Of course, today there are numerous apps focused on mental health, and many of them are beginning to incorporate language models generated by artificial intelligence. ELIZA obviously did not “understand” what her “patients” were writing. It is less clear whether this is the case with current language models (we have learned that defining what it means to “understand” is much more difficult than it seemed), but the crucial point is that it is not obvious whether this matters. If a patient reports improvements after a conversation, as long as we don’t mislead them about the nature of that conversation… what difference does it make if on the other side of the screen there is a human or software that has learned to imitate what humans in these contexts?

We would like to say that there is something “special” in the connection between two humans, that it is important that it be reciprocal, and that in a therapeutic situation what Freud called transference should happen (that is why every time one leaves the psychoanalyst he sends by WhatsApp the transfer receipt, to establish that something happened). But maybe it’s not necessary. Perhaps, for the conversation to have therapeutic attributes, it is enough for it to feel like a real conversation.

What is true for psychotherapy is also true, and more generally, for interpersonal relationships. We are very close to a world populated by personalized virtual companions. There may be reasons to be skeptical: if anyone reading this article has ever tried to “converse” with ChatGPT, they will have noticed that, as they say in the jargon, the software hallucinates: it invents quotes, data, historical facts. But that just makes him a terrible research assistant, because we ask a research assistant precisely to tell us the truth and give us accurate information.

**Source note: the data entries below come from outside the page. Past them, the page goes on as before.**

/-- Arm a channel and its start channel (R134, R135). -/
def State.evArm (s : State) (e : Nat) : State :=
  let s := (s.evServers e).foldl (fun t x => t.setEvc x { t.evc x with serves := none }) s
  let s := s.evClear e none
  let s := if s.evMode e = 2 then s.evClear (s.evStart e) (some e) else s
  let s := s.evEnter e evARMED
  s.wakeEvent [domTIU]

/-- The origin is reached: the coarse count starts (R134). -/
def State.evRun (s : State) (e : Nat) : State :=
  if s.evState e = evARMED ∧ (s.evc e).serves = none then s.evEnter e evRUN else s

/-- The first shot-clock edge after the arm with the ring locked: the origin of a channel with ORG = 0 (R134). -/
def State.evOrigin (s : State) (e : Nat) : State :=
  if s.isOn domTIU && s.fbit F.TIU_STATUS_LOCK && !s.fbit (F.TIU_EV_CFG_ORG e) then s.evRun e else s

/-- Channels armed with ORG = 1 take the first drive edge of a shot as their origin (R134). -/
def State.evShotOrigins (s : State) : State :=
  (List.range 6).foldl (fun t e => if t.fbit (F.TIU_EV_CFG_ORG e) then t.evRun e else t) s

/-- End a run in DONE once RESULTS reaches COUNT (R136). -/
def State.evCheckDone (s : State) (e : Nat) : State :=
  let n := s.fget (F.TIU_EV_CFG_COUNT e)
  if n ≠ 0 ∧ s.fget (F.TIU_EV_FLG_RESULTS e) ≥ n then s.evEnter e evDONE else s

/-- Form a result: count it, queue it or drop it for a full queue (R132). -/
def State.evResult (s : State) (e value flags : Nat) : State :=
  let s := s.addSat (F.TIU_EV_FLG_RESULTS e) 1
  let c := s.evc e
  let s :=
    if c.queue.length < 16 then s.setEvc e { c with queue := c.queue ++ [⟨value, flags⟩] }
    else
      let s := s.addSat (F.TIU_EV_DROP_FULL e) 1
      let s := s.setEvc e { c with dropped := true }
      if c.dropped then s else s.tiuOvf F.TIU_OVF_SRC_FULL e
  s.evCheckDone e

/-- The value and flags of an interval, stop minus start (R131). -/
def intervalOf (stop start : Nat) : Int × Nat :=
  let d : Int := (stop : Int) - start
  if d = 0 then (0, 2)
  else if d > 2 ^ 31 - 1 then (2 ^ 31 - 1, 1)
  else if d < -(2 ^ 31 - 1) then (-(2 ^ 31), 1 + 4)
  else (d, if d < 0 then 4 else 0)

/-- Form an interval on channel e: statistics and queue (R131, R132, R138). -/
def State.evInterval (s : State) (e stop start : Nat) : State :=
  let r := intervalOf stop start
  let s := if r.2 % 2 = 1 then s.statExclude (16 + e) 2 else s.statTake (16 + e) 2 r.1
  s.evResult e (unsigned 32 r.1) r.2

/-- Hold a stamp that waits for its partner, or drop it for a full side (R130). -/
def State.evWait (s : State) (e stamp : Nat) : State :=
  let c := s.evc e
  if c.wait.length < 16 then s.setEvc e { c with wait := c.wait ++ [stamp] }
  else s.addSat (F.TIU_EV_DROP_FULL e) 1

/-- An accepted stamp of channel e (R130): a stop, a start, or a stamp result. -/
def State.evAccept (s : State) (e stamp : Nat) : State :=
  let c := s.evc e
  let s := s.setEvc e { c with last := some stamp, prevOut := some stamp }
  if s.evMode e = 2 then
    let p := s.evc (s.evStart e)
    match p.wait with
    | st :: t => (s.setEvc (s.evStart e) { p with wait := t }).evInterval e stamp st
    | [] => s.evWait e stamp
  else
    match c.serves with
    | some i =>
      let p := s.evc i
      match p.wait with
      | st :: t => (s.setEvc i { p with wait := t }).evInterval i st stamp
      | [] => s.evWait e stamp
    | none =>
      let s := s.statTake (16 + e) 0 stamp
      let s := match c.prevOut with
        | some q => s.statTake (16 + e) 1 (stampDiff stamp q)
        | none => s
      s.evResult e stamp 0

But there are people from whom we don’t necessarily expect that: from our friends, or from those with whom we share our sexual and emotional lives. The conversations that make us feel best can be full of falsehoods, inaccuracies and misunderstandings. If language models are trained with what people have said on the Internet, that is what they have learned to imitate: the way people speak, with all our imperfections. And that doesn’t have to be a problem, if what we want is to feel accompanied.

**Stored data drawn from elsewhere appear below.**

/-- What an image apply does to the unit (R208). -/
def State.tmuApply (s : State) : State :=
  (s.setTmu fun m => { m with states := List.replicate 5 0, t := List.replicate 4 none, dt := none, dtAt := 0, p := none }).checkTmuCoefs

/-- The last valid temperature of thermometer t (R207). -/
def State.heldTemp (s : State) (t : Nat) : Option Int := s.tmu.t.getD t none

/-- The temperature at the flow sensor (R154): the forward thermometer, or the return one where FLOW_POS says so. -/
def State.flowTemp (s : State) : Option Int :=
  let role := match s.image with
    | some i => if i.kind = 4 then 0 else i.flowPos
    | none => 0
  (s.roleThermo role).bind s.heldTemp

/-- The pressure of the last valid conversion in 0.01 Pa (R207). -/
def State.heldPress (s : State) : Option Nat := s.tmu.p

end Sys2Proof.Machine
end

Let’s return to the question at the beginning: can we produce mass accompaniment , in a way that alleviates the suffering of people who suffer from loneliness? Let’s think about those who have lost family members or friends, those who live in hospitals, prisons or nursing homes, those who have difficulties getting around or interacting with others. Isn’t it fair to alleviate that suffering, if it is within our reach? And at the same time, wouldn’t we be offering a second-rate substitute , to more easily (and at a lower cost) ignore the suffering of others?

It is not difficult to imagine a world where many of the tasks of emotional care (those carried out by friends, family, priests, therapists, doctors and nurses) are automated. And those forms of care are likely to become cheaper than those provided by flesh-and-blood human beings. Care tasks, so often underestimated and poorly paid, can end up becoming a luxury good. “Do you prefer the package with automated attention, or the premium package, which includes human support?” may be a question that we will begin to hear in a few years, in the same sense in which “don’t worry, I’m fine now, I was chatting with Siri” may become an increasingly frequent response in our chats.

 

The technical challenges that separate us from that context exist, but they are on the way to being resolved. Implementations will follow a predictable path: as with Replika and mental health apps, we will see these developments proliferate wherever there is potential for cost savings or improved revenue. And as for the implications, perhaps we have to sit down and talk among ourselves, without extending the invitation, for the moment, to our future robot friends.